Meskipun bertukar kata, Tsushima menghindari kontak mata, membuat kecurigaan Lupus semakin besar. Dia terus mendekat, memaksa Tsushima menjauh secara naluriah. Khawatir, Lupus mengendus dirinya sendiri.

“Tunggu, apa aku masih bau? Padahal aku sudah mandi dengan benar.”

“Tidak, itu tidak masalah.”

“Lalu kenapa kamu menghindariku?”

Lupus, dengan tangan menyilang dan mata menyipit, menatap Tsushima di sampingnya, namun dia tetap keras kepala menolak menatap balik. Itu karena dari sudut itu, dia mungkin akan melihat sesuatu yang tidak seharusnya dia lihat.


Di tengah tindakan tanpa sadar Lupus dan perlawanan keras kepala Tsushima, lelaki tua itu akhirnya turun tangan.

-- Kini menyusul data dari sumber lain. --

-- ==== Sys2Proof/Config.lean ====
section
/-! DEFINITION. What a launch fixes, and the free values.

`Params` holds the parameters of `00_scope.md` section 4, which the host fixes at launch (R348). They are plain data and a
field of State, so a statement about every state is a statement about every launch (log 1, log 2). The values that the
spec leaves open at each occurrence are the opaque constants at the end: nothing can be proved of what they are. -/

namespace Sys2Proof

/-- The word size: "N=16 ou 32" (R2). -/
inductive WordSize where
  | n16
  | n32
  deriving DecidableEq, Repr

/-- The sizes of one memory access, in bytes (R56, R61). -/
inductive Size where
  | one
  | two
  | four
  deriving DecidableEq, Repr

/-- The size in bytes. -/
def Size.bytes : Size → Nat
  | .one => 1
  | .two => 2
  | .four => 4

/-- The size in bits. -/
def Size.bits (z : Size) : Nat := 8 * z.bytes

/-- N (R2). -/
def WordSize.bits : WordSize → Nat
  | .n16 => 16
  | .n32 => 32

/-- T, the size of a CPU word in bytes (R2). -/
def WordSize.bytes : WordSize → Size
  | .n16 => .two
  | .n32 => .four

/-- `DIV_ROUNDING` (R124). -/
inductive DivRounding where
  | trunc
  | floor
  deriving DecidableEq, Repr

/-- `NARROW_REG_WRITE` (R103, R173). -/
inductive NarrowWrite where
  | zext
  | sext
  | merge
  deriving DecidableEq, Repr

/-- `SELF_MODIFY` (R69). -/
inductive SelfModify where
  | coherent
  | refuse
  deriving DecidableEq, Repr

/-- What a branch with a mode operand does with an immediate that is wider than the extension word (N = 32 with
`IE_BYTES` = 2): R200 extends its sign, R103 refuses it. DESIGN CHOICE: both are in the model, and a launch fixes one (log 20). -/
inductive BranchImmediate where
  | extend
  | refuse
  deriving DecidableEq, Repr

/-- `SR_LAYOUT`: the bit of the SR word that holds each flag (R35); the card draws SR 16 bits wide (N4). -/
structure SrLayout where
  WF : Fin 16
  IF : Fin 16
  ZF : Fin 16
  VF : Fin 16
  CF : Fin 16
  NF : Fin 16
  deriving DecidableEq, Repr

/-- The default layout, the order of the flag columns `W I Z V C N` (R35). DESIGN CHOICE of the spec (D2; log 2). -/
def SrLayout.standard : SrLayout := { WF := 5, IF := 4, ZF := 3, VF := 2, CF := 1, NF := 0 }

/-- All that holds of every layout: six distinct bits (R35). -/
abbrev SrLayout.distinct (l : SrLayout) : Prop :=
  [l.WF, l.IF, l.ZF, l.VF, l.CF, l.NF].Nodup

/-- The parameters of a launch (`00_scope.md` section 4, R348). -/
structure Params where
  /-- `N` (R2). -/
  size : WordSize
  /-- `IE_BYTES` when N = 32 (R92). -/
  ieSize32 : Size
  /-- `START_ADDR` when N = 32 (R340). -/
  startAddr32 : Word
  /-- `VECTOR_MASK` when N = 32 (R303). -/
  vectorMask32 : Word
  /-- `SR_LAYOUT` (R35). -/
  srLayout : SrLayout
  /-- `NIRQ`, the number of request lines (R311). -/
  nirq : Nat
  /-- `DIV_ROUNDING` (R124). -/
  divRounding : DivRounding
  /-- `NARROW_REG_WRITE` (R103). -/
  narrowWrite : NarrowWrite
  /-- `EXT_SRC_BITS` (R155). -/
  extSrcBits : Nat
  /-- `SELF_MODIFY` (R69). -/
  selfModify : SelfModify
  /-- Which of R103 and R200 a branch follows (log 20). -/
  branchImmediate : BranchImmediate
  deriving DecidableEq, Repr

/-- The launch that the spec specifies in full, N = 16 with the defaults of `00_scope.md` section 4.
DESIGN CHOICE: `nirq`, `startAddr32` and `branchImmediate`, which have no default in the spec (log 3, log 11, log 20). -/
def Params.standard : Params :=
  { size := .n16, ieSize32 := .four, startAddr32 := 0, vectorMask32 := 0xFFFFFFFE, srLayout := .standard,
    nirq := 8, divRounding := .trunc, narrowWrite := .zext, extSrcBits := 8, selfModify := .coherent,
    branchImmediate := .extend }

/-- `IE_BYTES`: 2 for N = 16, a parameter for N = 32 (R92). -/
def Params.ieSize (p : Params) : Size :=
  match p.size with
  | .n16 => .two
  | .n32 => p.ieSize32

/-- `START_ADDR`: FFFAh for N = 16, a parameter for N = 32 (R340). -/
def Params.startAddr (p : Params) : Word :=
  match p.size with
  | .n16 => 0xFFFA
  | .n32 => p.startAddr32

/-- `VECTOR_MASK`: FFFEh for N = 16, a parameter for N = 32 (R303). -/
def Params.vectorMask (p : Params) : Word :=
  match p.size with
  | .n16 => 0xFFFE
  | .n32 => p.vectorMask32

/-- What the spec asks of a launch's parameters: an extension word of 2 or 4 bytes (R92), six distinct flag positions
(R35), a source width of EXT that lies inside a register (R155). -/
abbrev Params.wf (p : Params) : Prop :=
  p.ieSize32 ≠ .one ∧ p.srLayout.distinct ∧ 1 ≤ p.extSrcBits ∧ p.extSrcBits ≤ p.size.bits

/-- What a byte of memory that nothing has written reads as. DESIGN CHOICE (log 6): the spec gives memory no value
at reset (R43) and lets the launch supply the image (R64). -/
def Config.unlistedByte : Byte := 0

/-- CF after the n-th draw of MUL or DIV: any value (R124, R125; U6, U7; log 7). -/
opaque Config.freeCarry : Nat → Bool

/-- The two middle bytes of Rd after SWB at N = 32: any value (R152; U9; log 8). -/
opaque Config.freeMiddle : Nat → BitVec 16

/-- The environment's answer to the n-th free read of a port (R52; U15; log 9). -/
opaque Config.portAnswer : Nat → Word → Word

/-- The value that a Reset inside a run leaves in a general register (R341; U13; log 5). -/
opaque Config.resetRegister : Nat → Reg → Word

/-- The line an interrupt acceptance picks when several are pending: `IRQ_PRIORITY` (R313; U16; log 12). -/
opaque Config.irqChoice : Nat → List Nat → Nat

/-- Whether an Error entry pushes the PC, which the card does not say (R308; U21; log 31). -/
opaque Config.errorPushesPc : Nat → Bool

/-- Whether the handler of an Error has ended at a step boundary, which the card does not say (R308; log 31). -/
opaque Config.errorHandlerEnds : Nat → Bool

end Sys2Proof
end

“Nona muda, kamu tidak boleh membiarkan dirimu kedinginan. Pakailah ini.”

Dengan senyum hangat, lelaki tua itu menyerahkan kardigan tebal kepada Lupus. Senyumannya yang penuh makna jelas tidak disadari oleh Lupus.

Saat dia mulai mengenakan kardigan itu sesuai instruksi, Tsushima dengan cepat memadamkan rokoknya dan berdiri.

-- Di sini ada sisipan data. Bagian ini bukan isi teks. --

-- ==== Sys2Proof/Safety.lean ====
section
/-! DEFINITION. The terms claims are stated in: the invariant of the state, what an instruction keeps, when an operand can
be used, and which states a run may stop in. -/

namespace Sys2Proof.Machine

/-- The invariant of the machine: parameters the spec allows, every register an N-bit value (R20, R24), memory in its
canonical form and inside the address space (R50), the other lists ascending, the pending lines existing ones (R41). -/
structure State.Wf (s : State) : Prop where
  params : s.params.wf
  regs : ∀ r : Reg, s.regs[r].toNat < 2 ^ s.n
  pc : s.pc.toNat < 2 ^ s.n
  mem : Memory.wf s.mem
  space : ∀ c ∈ s.mem, c.1 < 2 ^ s.n
  written : s.written.Pairwise (· < ·)
  writtenSpace : ∀ a ∈ s.written, a < 2 ^ s.n
  pending : s.pending.Pairwise (· < ·)
  lines : ∀ i ∈ s.pending, i < s.params.nirq

/-! ## What an instruction keeps -/

/-- The k bytes at an address. -/
def inBytes (s : State) (a : Word) (k : Nat) (b : Nat) : Prop := ∃ j, j < k ∧ b = s.addrAt a j

/-- No byte. -/
def noByte (_ : Nat) : Prop := False

/-- From `s` to `t`: the parameters, the lines, the pending requests and a running Error handler stay; so does every register not in `regs` and
every byte of memory not in `stored`; the program is recorded to have written exactly `stored` besides. -/
structure Keeps (regs : List Reg) (stored : Nat → Prop) (s t : State) : Prop where
  params : t.params = s.params
  rstLow : t.rstLow = s.rstLow
  inError : t.inError = s.inError
  schedule : t.schedule = s.schedule
  pending : t.pending = s.pending
  reg : ∀ r, r ∉ regs → t.x r = s.x r
  byte : ∀ a, ¬ stored a → t.byteAt a = s.byteAt a
  written : ∀ a, a ∈ t.written ↔ a ∈ s.written ∨ stored a

/-- No port is read or written and no free value is drawn. -/
def Quiet (s t : State) : Prop := t.portIn = s.portIn ∧ t.portOut = s.portOut ∧ t.draws = s.draws

/-- The flags with the result flags as given, WF and IF kept (R12). -/
def Flags.withResult (f : Flags) (zf nf vf cf : Bool) : Flags :=
  { WF := f.WF, IF := f.IF, ZF := zf, VF := vf, CF := cf, NF := nf }

/-! ## When an operand can be used -/

/-- A fetch of `z` bytes at the PC goes through (R60, R69). -/
def fetchReady (z : Size) (s : State) : Prop := s.pc.getLsbD 0 = false ∧ s.fetchRefused z.bytes = false

/-- The operand of a mode can be evaluated: its extension word can be fetched and its pointer is aligned. -/
def addressReady (mode : Mode) (r : Reg) (s : State) : Prop :=
  (mode.hasExtension = true → fetchReady s.params.ieSize s) ∧ pointerMisaligned mode r s = false

/-- The location of an operand of `z` bytes is aligned, and an immediate is not wider than the extension word. -/
def locReady (l : Loc) (z : Size) (s : State) : Prop :=
  match l with
  | .imm _ => z.bytes ≤ s.params.ieSize.bytes
  | .reg _ => True
  | .mem a => misaligned z a = false

/-- The operand can be evaluated and read or written. -/
def operandReady (mode : Mode) (r : Reg) (z : Size) (s : State) : Prop :=
  addressReady mode r s ∧ locReady (location mode r z s) z s

/-- The operand is reached through a pointer at an odd address (R59, R102). -/
def pointerUnaligned (mode : Mode) (r : Reg) (s : State) : Prop :=
  (mode.hasExtension = true → fetchReady s.params.ieSize s) ∧ pointerMisaligned mode r s = true

/-- The operand of `z` bytes is reached through a pointer at an odd address, or stands at an odd address itself (R59). -/
def operandUnaligned (mode : Mode) (r : Reg) (z : Size) (s : State) : Prop :=
  pointerUnaligned mode r s ∨ (addressReady mode r s ∧ ∃ a, location mode r z s = .mem a ∧ misaligned z a = true)

/-- The state once an operand has been evaluated: the PC past the extension word, the register of modes 011 and 100
stepped. -/
def afterOperand (mode : Mode) (r : Reg) (z : Size) (s : State) : State :=
  stepRegister mode r z
    (if mode.hasExtension then s.setPc (s.pc + BitVec.ofNat 32 s.params.ieSize.bytes) else s)

/-- The `z` bytes a location holds. -/
def locValue (l : Loc) (z : Size) (s : State) : Word :=
  match l with
  | .imm v => narrow z.bits v
  | .reg r => narrow z.bits (s.x r)
  | .mem a => s.bytesAt a z.bytes

/-- The value of an operand. -/
def operandValue (mode : Mode) (r : Reg) (z : Size) (s : State) : Word := locValue (location mode r z s) z s

/-- The registers that a mode changes. -/
def modeRegs (mode : Mode) (r : Reg) : List Reg := if mode.autoModifies then [r] else []

/-- The displacement of a branch with a mode operand (R200). -/
def displacement (mode : Mode) (r : Reg) (s : State) : Word :=
  match location mode r s.T s with
  | .imm v => v
  | l => locValue l s.T s

/-- The displacement can be evaluated and read: its location is aligned, and an immediate wider than the extension word is one
that the launch extends (R103, R200; log 20). -/
def displacementReady (mode : Mode) (r : Reg) (s : State) : Prop :=
  addressReady mode r s ∧
    match location mode r s.T s with
    | .imm v => s.params.branchImmediate = .extend ∨ locReady (.imm v) s.T s
    | l => locReady l s.T s

/-- The PC once an operand has been evaluated: past the extension word, if the mode has one (R92). -/
def nextPc (mode : Mode) (s : State) : Word :=
  if mode.hasExtension then narrow s.n (s.pc + BitVec.ofNat 32 s.params.ieSize.bytes) else s.pc

/-- The register of modes 011 and 100 has stepped by the operand's size (R98, R99). -/
def stepped (mode : Mode) (r : Reg) (z : Size) (s t : State) : Prop :=
  match mode with
  | .postIncrement => t.x r = narrow s.n (s.x r + BitVec.ofNat 32 z.bytes)
  | .preDecrement => t.x r = narrow s.n (s.x r - BitVec.ofNat 32 z.bytes)
  | _ => True

/-! ## What an instruction changes -/

/-- From `s` to `t` nothing changes but the registers in `regs`, the bytes of `stored`, the PC and the flags, which are as
given. -/
def changesOnly (regs : List Reg) (stored : Nat → Prop) (pc : Word) (f : Flags) (s t : State) : Prop :=
  t.pc = pc ∧ t.sr = f ∧ Keeps regs stored s t ∧ Quiet s t

/-- The k bytes at an address hold a value, the most significant byte first (R53, R57). -/
def holdsWord (t : State) (a : Word) (k : Nat) (v : Word) : Prop :=
  ∀ j, j < k → t.byteAt (t.addrAt a j) = (v >>> (8 * (k - 1 - j))).setWidth 8

/-- From `s` to `t` an exception of number `num` has been entered with the return address `ret` (R304). -/
structure Entered (num : Nat) (ret : Word) (s t : State) : Prop where
  sp : t.x SP = narrow s.n (s.x SP - BitVec.ofNat 32 (2 * s.T.bytes))
  savedPc : holdsWord t (t.x SP) s.T.bytes ret
  savedSr : holdsWord t (narrow s.n (t.x SP + BitVec.ofNat 32 s.T.bytes)) s.T.bytes s.srWord
  flags : t.sr = { s.sr with IF := false }
  pc : t.pc = narrow s.n (t.bytesAt (BitVec.ofNat 32 (4 * num % 2 ^ s.n)) s.T.bytes &&& s.params.vectorMask)
  keeps : Keeps [SP] (inBytes s (t.x SP) (2 * s.T.bytes)) s t
  quiet : Quiet s t

/-- The load of a size (R174, R175, R176). -/
def loadInstr : Size → Reg → Mode → Reg → Instr
  | .one => .ldb
  | .two => .ldw
  | .four => .ldl

/-- The store of a size (R177, R178, R179). -/
def storeInstr : Size → Reg → Mode → Reg → Instr
  | .one => .stb
  | .two => .stw
  | .four => .stl

/-- A transfer of `z` bytes exists: 4 bytes at N = 32 only (R170). -/
def transferExists (z : Size) (s : State) : Prop := z = .four → s.params.size = .n32

/-- What a write of the `z`-byte datum `v` to a register leaves in it: the datum in the low bits, the upper bits as
`NARROW_REG_WRITE` says (R103); `old` is the register's value before. -/
def narrowWritten (z : Size) (s : State) (old v new : Word) : Prop :=
  narrow z.bits new = v ∧
    (z.bits < s.n →
      match s.params.narrowWrite with
      | .zext => new = v
      | .sext => sint s.n new = sint z.bits v
      | .merge => new >>> z.bits = old >>> z.bits)

/-- The level of `/RST` that a move sets, if it sets one (R340). -/
def EnvMove.resetLevel : EnvMove → Option Bool
  | .edge _ => none
  | .resetLine low => some low

/-- From `s` to `t` the machine has been reset: SR cleared, the PC at the start address, no request pending, no Error handler
running; memory, the lines, ports and parameters stay, and the general registers hold any values of N bits (R340, R341). -/
structure WasReset (s t : State) : Prop where
  flags : t.sr = Flags.clear
  pc : t.pc = narrow s.n s.params.startAddr
  pending : t.pending = []
  inError : t.inError = false
  regs : ∀ r : Reg, t.regs[r].toNat < 2 ^ s.n
  rstLow : t.rstLow = s.rstLow
  schedule : t.schedule = s.schedule
  mem : t.mem = s.mem
  written : t.written = s.written
  params : t.params = s.params
  ports : t.portIn = s.portIn ∧ t.portOut = s.portOut

/-- From `s` to `t` an Error of number `num` has been entered: IF cleared, the PC at the masked vector, a Reset to follow; SR is
not pushed, and the PC is pushed or not (R308). -/
structure EnteredError (num : Nat) (s t : State) : Prop where
  inError : t.inError = true
  flags : t.sr = { s.sr with IF := false }
  pc : t.pc = narrow s.n (t.bytesAt (BitVec.ofNat 32 (4 * num % 2 ^ s.n)) s.T.bytes &&& s.params.vectorMask)
  reg : ∀ r, r ≠ SP → t.x r = s.x r
  stack : (t.x SP = s.x SP ∧ t.mem = s.mem) ∨
    (t.x SP = narrow s.n (s.x SP - BitVec.ofNat 32 s.T.bytes) ∧ holdsWord t (t.x SP) s.T.bytes s.pc ∧
      ∀ a, ¬ inBytes s (t.x SP) s.T.bytes a → t.byteAt a = s.byteAt a)
  lines : t.pending = s.pending ∧ t.rstLow = s.rstLow ∧ t.schedule = s.schedule ∧ t.params = s.params
  ports : t.portIn = s.portIn ∧ t.portOut = s.portOut

/-! ## Families of instructions -/

/-- The instructions that write the PC besides its advance (R25). -/
def writesPc : Instr → Bool
  | .jmp _ _ | .jeq _ _ | .jne _ _ | .jge _ _ | .jle _ _ | .jgt _ _ | .jlw _ _ | .jae _ _ | .jbe _ _ | .jab _ _
  | .jbl _ _ | .jvs _ _ | .jvc _ _ => true
  | .jpa _ _ | .jea _ _ | .jsr _ _ | .trp _ _ | .rts | .rti => true
  | .jqmp _ | .jqeq _ | .jqne _ | .jqge _ | .jqle _ | .jqgt _ | .jqlw _ | .jqae _ | .jqbe _ | .jqab _ | .jqbl _
  | .jqvs _ | .jqvc _ => true
  | _ => false

/-- The instructions that may write memory: stores, the one-operand instructions with a destination, JSR and TRP (R51). -/
def writesMemory : Instr → Bool
  | .stb _ _ _ | .stw _ _ _ | .stl _ _ _ | .jsr _ _ | .trp _ _ | .tsr _ _ | .msr _ _ | .mpc _ _ => true
  | _ => false

/-! ## Runs -/

/-- The next step is no Reset (R308, R340). -/
def State.noReset (s : State) : Prop := s.rstLow = false ∧ s.errorEnded = false

/-- The next step runs an instruction: no Reset, no interrupt to accept, not halted (R344). -/
def State.runs (s : State) : Prop :=
  s.noReset ∧ (s.sr.IF = false ∨ s.pending = []) ∧ s.sr.WF = false

/-- The machine is halted with no interrupt to accept and no Reset to come: it waits (R324). -/
def State.waits (s : State) : Prop :=
  s.noReset ∧ (s.sr.IF = false ∨ s.pending = []) ∧ s.sr.WF = true

/-- The run has ended (R347): halted, interrupts off, the PC at `endPc`, which follows a HLT of the launch image. -/
def State.runEnded (launch : List Host.Cell) (endPc : Word) (s : State) : Prop :=
  s.sr.WF = true ∧ s.sr.IF = false ∧ s.pc = endPc ∧
    ({ s with mem := launch }.bytesAt (narrow s.n (endPc - 2)) 2).setWidth 16 = encodeWord .hlt

/-- `k` steps go through. -/
def goesOn (k : Nat) (s : State) : Prop := ∃ t, Sys2Proof.core.run k s = .next t

/-- A safe run: no number of steps meets a fault or a refusal. -/
def neverStops (s : State) : Prop := ∀ k, goesOn k s

end Sys2Proof.Machine
end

“Aku juga akan mandi. Dan hei, kakek, jangan beri dia minuman yang aneh. Terutama alkohol. Dia masih di bawah umur.”

Tsushima menekankan hal itu kepada lelaki tua yang mengangkat tangannya tanda mengerti, namun tetap menyesap gelas wiski yang sudah dituangkannya sendiri.

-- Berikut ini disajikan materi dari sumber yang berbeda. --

/-- The eight addressing modes: the location, the effective address and what evaluating the mode changes. The extension word
is the word at the PC, signed where it is narrower than N bits, and fetching it moves the PC past it (R92, R95 to R102; when
the PC moves is the spec's reading, log 25). -/
def Obligations.AddressingModesFollowTheTable : Prop :=
  ∀ (s : State) (r : Reg) (z : Size),
    sint s.n s.extensionWord = sint (8 * s.params.ieSize.bytes) (s.bytesAt s.pc s.params.ieSize.bytes) ∧
    evalMode .register r z s = .next ⟨.reg r, none, s⟩ ∧
    evalMode .indirect r z s = .next ⟨.mem (s.x r), some (s.x r), s⟩ ∧
    evalMode .postIncrement r z s =
      .next ⟨.mem (s.x r), some (s.x r), s.setX r (s.x r + BitVec.ofNat 32 z.bytes)⟩ ∧
    evalMode .preDecrement r z s =
      .next ⟨.mem (narrow s.n (s.x r - BitVec.ofNat 32 z.bytes)), some (narrow s.n (s.x r - BitVec.ofNat 32 z.bytes)),
        s.setX r (s.x r - BitVec.ofNat 32 z.bytes)⟩ ∧
    ∀ u, u = s.setPc (s.pc + BitVec.ofNat 32 s.params.ieSize.bytes) → fetchReady s.params.ieSize s →
      evalMode .immediate r z s = .next ⟨.imm s.extensionWord, some s.pc, u⟩ ∧
      evalMode .direct r z s = .next ⟨.mem s.extensionWord, some s.extensionWord, u⟩ ∧
      evalMode .indexed r z s =
        .next ⟨.mem (narrow s.n (s.x r + s.extensionWord)), some (narrow s.n (s.x r + s.extensionWord)), u⟩ ∧
      ∀ p, s.memRead (narrow s.n (s.x r + s.extensionWord)) s.T = .next p →
        evalMode .indirectIndexed r z s = .next ⟨.mem p, some p, u⟩

/-- With R15 even, `Push` moves R15 down by T and writes the word there, and `Pop` reads the word at R15 and moves R15 up by T
(R13). -/
def Obligations.PushAndPopMoveTheStackPointer : Prop :=
  ∀ (s : State) (v : Word), (s.x SP).getLsbD 0 = false →
    (∃ t, s.push v = .next t ∧ t.x SP = narrow s.n (s.x SP - BitVec.ofNat 32 s.T.bytes) ∧
      holdsWord t (t.x SP) s.T.bytes v ∧
      changesOnly [SP] (inBytes s (t.x SP) s.T.bytes) s.pc s.sr s t) ∧
    ∃ w t, s.pop = .next (w, t) ∧ holdsWord s (s.x SP) s.T.bytes w ∧ w.toNat < 2 ^ s.n ∧
      t.x SP = narrow s.n (s.x SP + BitVec.ofNat 32 s.T.bytes) ∧ changesOnly [SP] noByte s.pc s.sr s t

/-- The SR as a word has each flag at its place and every other bit 0, and loading that word gives the flags back, for
every layout of six distinct places (R35, R36; the layout is a parameter, log 2). -/
def Obligations.StatusWordHoldsTheFlags : Prop :=
  ∀ (l : SrLayout) (f : Flags), l.distinct →
    srLoad l (srWord l f) = f ∧
      ∀ k, (∀ p ∈ [l.WF, l.IF, l.ZF, l.VF, l.CF, l.NF], p.val ≠ k) → (srWord l f).getLsbD k = false

/-! ## Group I -/

/-- ADD and ADC: the sum on N bits, ADC with the carry added, and its four flags (R122, R128; NF in Groups I to III is the
spec's reading, log 21). -/
def Obligations.AddAndAdcWriteTheSumAndItsFlags : Prop :=
  ∀ (s : State) (sa sb d : Reg) (p : Instr × Nat × Nat),
    p ∈ [(.add sa sb d, 0, 0xE), (.adc sa sb d, s.sr.CF.toNat, 0x8)] →
    (encodeWord p.1).toNat / 0x1000 = p.2.2 ∧
    ∃ t, exec p.1 s = .next t ∧
      (t.x d).toNat = ((s.x sa).toNat + (s.x sb).toNat + p.2.1) % 2 ^ s.n ∧
      changesOnly [d] noByte s.pc
        (s.sr.withResult (decide (((s.x sa).toNat + (s.x sb).toNat + p.2.1) % 2 ^ s.n = 0))
          (decide (2 ^ (s.n - 1) ≤ ((s.x sa).toNat + (s.x sb).toNat + p.2.1) % 2 ^ s.n))
          (decide (sint s.n (s.x sa) + sint s.n (s.x sb) + p.2.1 < -2 ^ (s.n - 1) ∨
            2 ^ (s.n - 1) - 1 < sint s.n (s.x sa) + sint s.n (s.x sb) + p.2.1))
          (decide (2 ^ s.n ≤ (s.x sa).toNat + (s.x sb).toNat + p.2.1))) s t

/-- SUB: the difference on N bits; CF is the borrow (R129; the borrow and NF are the spec's
reading, log 21, log 22). -/
def Obligations.SubWritesTheDifferenceAndTheBorrow : Prop :=
  ∀ (s : State) (sa sb d : Reg), ∃ t, exec (.sub sa sb d) s = .next t ∧
    (t.x d).toNat = ((s.x sa).toNat + 2 ^ s.n - (s.x sb).toNat) % 2 ^ s.n ∧
    changesOnly [d] noByte s.pc
      (s.sr.withResult (decide (s.x sa = s.x sb)) ((t.x d).getLsbD (s.n - 1))
        (decide (sint s.n (s.x sa) - sint s.n (s.x sb) < -2 ^ (s.n - 1) ∨
          2 ^ (s.n - 1) - 1 < sint s.n (s.x sa) - sint s.n (s.x sb)))
        (decide ((s.x sa).toNat < (s.x sb).toNat))) s t

/-- AND, OR and XOR bit by bit; Z and N from the result, V and C cleared (R123, R126, R127; NF is the
spec's reading, log 21). -/
def Obligations.LogicalOperationsWorkBitByBit : Prop :=
  ∀ (s : State) (sa sb d : Reg) (p : Instr × (Bool → Bool → Bool) × Nat),
    p ∈ [(.and sa sb d, Bool.and, 0xC), (.or sa sb d, Bool.or, 0xD), (.xor sa sb d, Bool.xor, 0x9)] →
    (encodeWord p.1).toNat / 0x1000 = p.2.2 ∧
    ∃ t, exec p.1 s = .next t ∧
      (∀ k, (t.x d).getLsbD k = p.2.1 ((s.x sa).getLsbD k) ((s.x sb).getLsbD k)) ∧
      changesOnly [d] noByte s.pc
        (s.sr.withResult (decide (t.x d = 0)) ((t.x d).getLsbD (s.n - 1)) false false) s t

/-- MUL: the low N bits of the signed product; V when the product does not fit; CF any value (R125; log 7,
log 21, log 29). -/
def Obligations.MulWritesTheLowBitsOfTheSignedProduct : Prop :=
  ∀ (s : State) (sa sb d : Reg), ∃ t c, exec (.mul sa sb d) s = .next t ∧
    ((t.x d).toNat : Int) = (sint s.n (s.x sa) * sint s.n (s.x sb)) % 2 ^ s.n ∧
    t.pc = s.pc ∧ Keeps [d] noByte s t ∧ t.portIn = s.portIn ∧ t.portOut = s.portOut ∧
    t.sr = s.sr.withResult (decide (t.x d = 0)) ((t.x d).getLsbD (s.n - 1))
      (decide (sint s.n (s.x sa) * sint s.n (s.x sb) < -2 ^ (s.n - 1) ∨
        2 ^ (s.n - 1) - 1 < sint s.n (s.x sa) * sint s.n (s.x sb))) c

Perasaan cemas menghantui Tsushima. Dia memutuskan untuk segera pergi mandi, mengantisipasi kedatangan Lupus yang tak terelakkan.

Setelah keluar dari kamar mandi, Tsushima menyesali kebodohannya saat melihat pemandangan di ruang tamu. Di sana ada lelaki tua dan Lupus, keduanya memegang gelas berisi cairan coklat yang sama, bersulang satu sama lain. Setengah dari dirinya sudah menduga ini akan terjadi. Namun, menyaksikan pemandangan Lupus, seorang gadis muda dan putri, menenggak alkohol murahan kembali memicu perasaan tidak setuju yang kuat. Tsushima menghampiri lelaki tua itu, memegangi kepalanya.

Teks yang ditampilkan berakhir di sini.